Types of antioxidants:
Carotenoids
   Beta-carotene: Orange/yellow fruits and vegetables (carrots, cantaloupe); dark leafy greens (spinach, kale)
   Lycopene: Red-fleshed fruits and vegetables (watermelon, tomato)
   Lutein and Zeaxanthin: Romaine lettuce, dark leafy greens, citrus fruits, corn, egg yolks
Flavonoids
   Anthocyanidins: Berries, grapes, wine
   Catechins: Tea, cocoa
   Quercetin: Apples, tea, capers, citrus fruits
Flavonols: Tea, cocoa, coffee, berries, grapes, apples, wine
Flavonones: Citrus fruits
Isoflavones and Phytoestrogens (daidzein, equol, enterolactone, genistein): Soybeans, whole wheat, flaxseed

Organosulfurs: Cabbages, Brussels sprouts, cauliflower
Selenium: Brazil nuts, red meat, tuna
Sulfides: Onions, garlic, leeks, chives
Vitamin C: Citrus fruits, bell peppers, broccoli, kiwifruit
Vitamin E (tocopherols): Wheat germ, mono-unsaturated oils (sunflower oil, safflower oil), tree nuts (almonds, hazelnuts), peanuts

Antioxidant supplement questions
Q. I have read that milk can almost completely inhibit the uptake of the various antioxidants in cocoa and also tea. Apparently the milk proteins combine with the antioxidants to prevent their absorption. I’m sure the majority of people tend to drink cocoa made with the addition of milk, and certainly in the UK tea is also drunk mainly with milk. I wonder about your opinion on this and whether it might be important to stress that milk should be avoided in order to enhance absorption. I note (in an e-mail to you) that the person grinding his own raw cocoa beans adds them to milk powder. He could be losing a lot of the antioxidant benefit that way. As a wider issue, what about the absorption of antioxidants in fruit and vegetables when eaten with yogurts, creamy sauces or cheeses? It would be interesting to investigate this and worrying if such combinations made the food less healthful.
   A. Yes, there was one study that indicated consuming tea with milk reduced the benefits from some of the antioxidants in the tea. Perhaps this also is relevant to other dairy products but I have not seen such data. It may be a good idea to drink herbal teas without milk until further research confirms or negates the early reports.  Or, another approach, one may call it Epicurean, is to just enjoy the tea with the milk and get antioxidants at a different time of day rather than relying on the tea.

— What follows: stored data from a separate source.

-- ==== Sys2Proof/Laws/RegisterFile.lean ====
section
/-! SUPPORT. What the Register File primitive does (R74 to R80). -/

namespace Sys2Proof.Machine

variable {n : Nat}

/-- A backed read returns the cell (R74). -/
theorem rfRead_backed (F : RF n) {off : Nat} (h : Backed n off) : rfRead F off = F[off / 4]'h.2 := dif_pos h

/-- An unbacked read returns 0 (R74). -/
theorem rfRead_unbacked (F : RF n) {off : Nat} (h : ¬ Backed n off) : rfRead F off = 0 := dif_neg h

/-- A backed write replaces the cell (R75). -/
theorem rfWrite_backed (F : RF n) {off : Nat} (v : Word) (h : Backed n off) :
    rfWrite F off v = F.set (off / 4) v h.2 := dif_pos h

/-- An unbacked write is a no-op (R75). -/
theorem rfWrite_unbacked (F : RF n) {off : Nat} (v : Word) (h : ¬ Backed n off) : rfWrite F off v = F := dif_neg h

theorem rfRead_cell (F : RF n) {i : Nat} (h : i < n) : rfRead F (4 * i) = F[i] := by
  have hb : Backed n (4 * i) := ⟨by omega, by omega⟩
  rw [rfRead_backed F hb]
  simp

theorem rfRead_beyond (F : RF n) {i : Nat} (h : n ≤ i) : rfRead F (4 * i) = 0 :=
  rfRead_unbacked F fun hb => by have := hb.2; omega

/-- A read after a write to the same backed offset gives the value written (R75). -/
theorem rfRead_rfWrite_same (F : RF n) {off : Nat} (v : Word) (h : Backed n off) :
    rfRead (rfWrite F off v) off = v := by
  rw [rfRead_backed _ h, rfWrite_backed F v h, Vector.getElem_set_self]

/-- A write leaves every other offset alone (R75, R78). -/
theorem rfRead_rfWrite_other (F : RF n) {off off' : Nat} (v : Word) (h : off' ≠ off) :
    rfRead (rfWrite F off v) off' = rfRead F off' := by
  by_cases hb : Backed n off
  · by_cases hb' : Backed n off'
    · have hne : off / 4 ≠ off' / 4 := fun heq => h (by have := hb.1; have := hb'.1; omega)
      rw [rfRead_backed _ hb', rfRead_backed _ hb', rfWrite_backed F v hb, Vector.getElem_set_ne _ _ hne]
    · rw [rfRead_unbacked _ hb', rfRead_unbacked _ hb']
  · rw [rfWrite_unbacked F v hb]

theorem rfRead_rfInit (off : Nat) : rfRead (rfInit n) off = 0 := by
  by_cases hb : Backed n off
  · rw [rfRead_backed _ hb]; simp [rfInit]
  · exact rfRead_unbacked _ hb

/-- Two files that read the same everywhere are the same. -/
theorem rf_ext {F G : RF n} (h : ∀ i, i < n → rfRead F (4 * i) = rfRead G (4 * i)) : F = G := by
  apply Vector.ext
  intro i hi
  have := h i hi
  rwa [rfRead_cell F hi, rfRead_cell G hi] at this

/-- Writing back what a file holds changes nothing. -/
theorem rfWrite_rfRead (F : RF n) (off : Nat) : rfWrite F off (rfRead F off) = F := by
  refine rf_ext fun i _ => ?_
  by_cases h : 4 * i = off
  · subst h
    by_cases hb : Backed n (4 * i)
    · rw [rfRead_rfWrite_same _ _ hb]
    · rw [rfWrite_unbacked _ _ hb]
  · rw [rfRead_rfWrite_other _ _ h]

/-- A restore of what was saved changes nothing (R117). -/
theorem rfRestore_rfSave (F : RF n) (order : List Nat) : rfRestore F order (rfSave F order) = F := by
  have key : ∀ os : List Nat, ((os.zip (os.map fun i => rfRead F (4 * i))).foldl
      (fun G p => rfWrite G (4 * p.1) p.2) F) = F := by
    intro os
    induction os with
    | nil => rfl
    | cons o os ih =>
      simp only [List.map_cons, List.zip_cons_cons, List.foldl_cons]
      rw [rfWrite_rfRead, ih]
  exact key order

/-- A restore changes only the cells its order names (R116). -/
theorem rfRead_rfRestore_other (F : RF n) (order : List Nat) (ws : List Word) {off : Nat}
    (h : ∀ i ∈ order, 4 * i ≠ off) : rfRead (rfRestore F order ws) off = rfRead F off := by
  unfold rfRestore
  induction order generalizing F ws with
  | nil => simp
  | cons o os ih =>
    cases ws with
    | nil => simp
    | cons w ws =>
      simp only [List.zip_cons_cons, List.foldl_cons]
      rw [ih (rfWrite F (4 * o) w) ws fun i hi => h i (List.mem_cons_of_mem _ hi)]
      exact rfRead_rfWrite_other _ _ (h o List.mem_cons_self).symm

/-- What a restore puts into a cell: the word of its position in the order (R116). -/
theorem rfRead_rfRestore_get (F : RF n) (order : List Nat) (ws : List Word) (hn : order.Nodup)
    (hb : ∀ i ∈ order, i < n) (hl : ws.length = order.length) (j : Nat) (hj : j < order.length) :
    rfRead (rfRestore F order ws) (4 * order[j]) = ws[j]'(hl ▸ hj) := by
  induction order generalizing F ws j with
  | nil => simp at hj
  | cons o os ih =>
    cases ws with
    | nil => simp at hl
    | cons w ws =>
      have hno : ∀ i ∈ os, 4 * i ≠ 4 * o := fun i hi heq =>
        (List.nodup_cons.mp hn).1 (Nat.eq_of_mul_eq_mul_left (by decide : 0 < 4) heq ▸ hi)
      cases j with
      | zero =>
        have : rfRestore F (o :: os) (w :: ws) = rfRestore (rfWrite F (4 * o) w) os ws := rfl
        simp only [this, List.getElem_cons_zero]
        rw [rfRead_rfRestore_other _ _ _ hno]
        have ho : o < n := hb o List.mem_cons_self
        exact rfRead_rfWrite_same _ _ ⟨by omega, by omega⟩
      | succ j =>
        have : rfRestore F (o :: os) (w :: ws) = rfRestore (rfWrite F (4 * o) w) os ws := rfl
        simp only [this, List.getElem_cons_succ]
        exact ih _ _ (List.nodup_cons.mp hn).2 (fun i hi => hb i (List.mem_cons_of_mem _ hi))
          (by simpa using hl) j (by simpa using hj)

/-- Restoring over one file what was saved from another gives the saved words in every cell the order names. -/
theorem rfRead_rfRestore_rfSave (F G : RF n) (order : List Nat) (hb : ∀ i ∈ order, i < n) {i : Nat} (hi : i ∈ order) :
    rfRead (rfRestore F order (rfSave G order)) (4 * i) = rfRead G (4 * i) := by
  unfold rfRestore rfSave
  induction order generalizing F with
  | nil => simp at hi
  | cons o os ih =>
    simp only [List.map_cons, List.zip_cons_cons, List.foldl_cons]
    by_cases hm : i ∈ os
    · exact ih _ (fun j hj => hb j (List.mem_cons_of_mem _ hj)) hm
    · have hio : i = o := by simpa [hm] using hi
      subst hio
      have := rfRead_rfRestore_other (rfWrite F (4 * i) (rfRead G (4 * i))) os
        (os.map fun i => rfRead G (4 * i)) (off := 4 * i)
        fun j hj heq => hm (Nat.eq_of_mul_eq_mul_left (by decide : 0 < 4) heq ▸ hj)
      refine this.trans (rfRead_rfWrite_same _ _ ⟨by omega, ?_⟩)
      have := hb i List.mem_cons_self
      omega

end Sys2Proof.Machine
end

I am a postdoc in UNC school of pharmacy and want to make out the maximum safe dose for the following antioxidant which will be used in our new formulation study of a new drug. Would you please to let me know if you know the data or show me how to find them out in fda website? Antioxidants BHA BHT Vitamin E
etinyl palmitate Ascorbyl palmitate TPGS.
    It is not possible to know the ideal and safe dosages until several decades of studies are done with these antioxidants separately and together. Thus far this type of research is not available.

Does the herb yohimbe bark have any antioxidant activity?
    We are not sure but probably not much.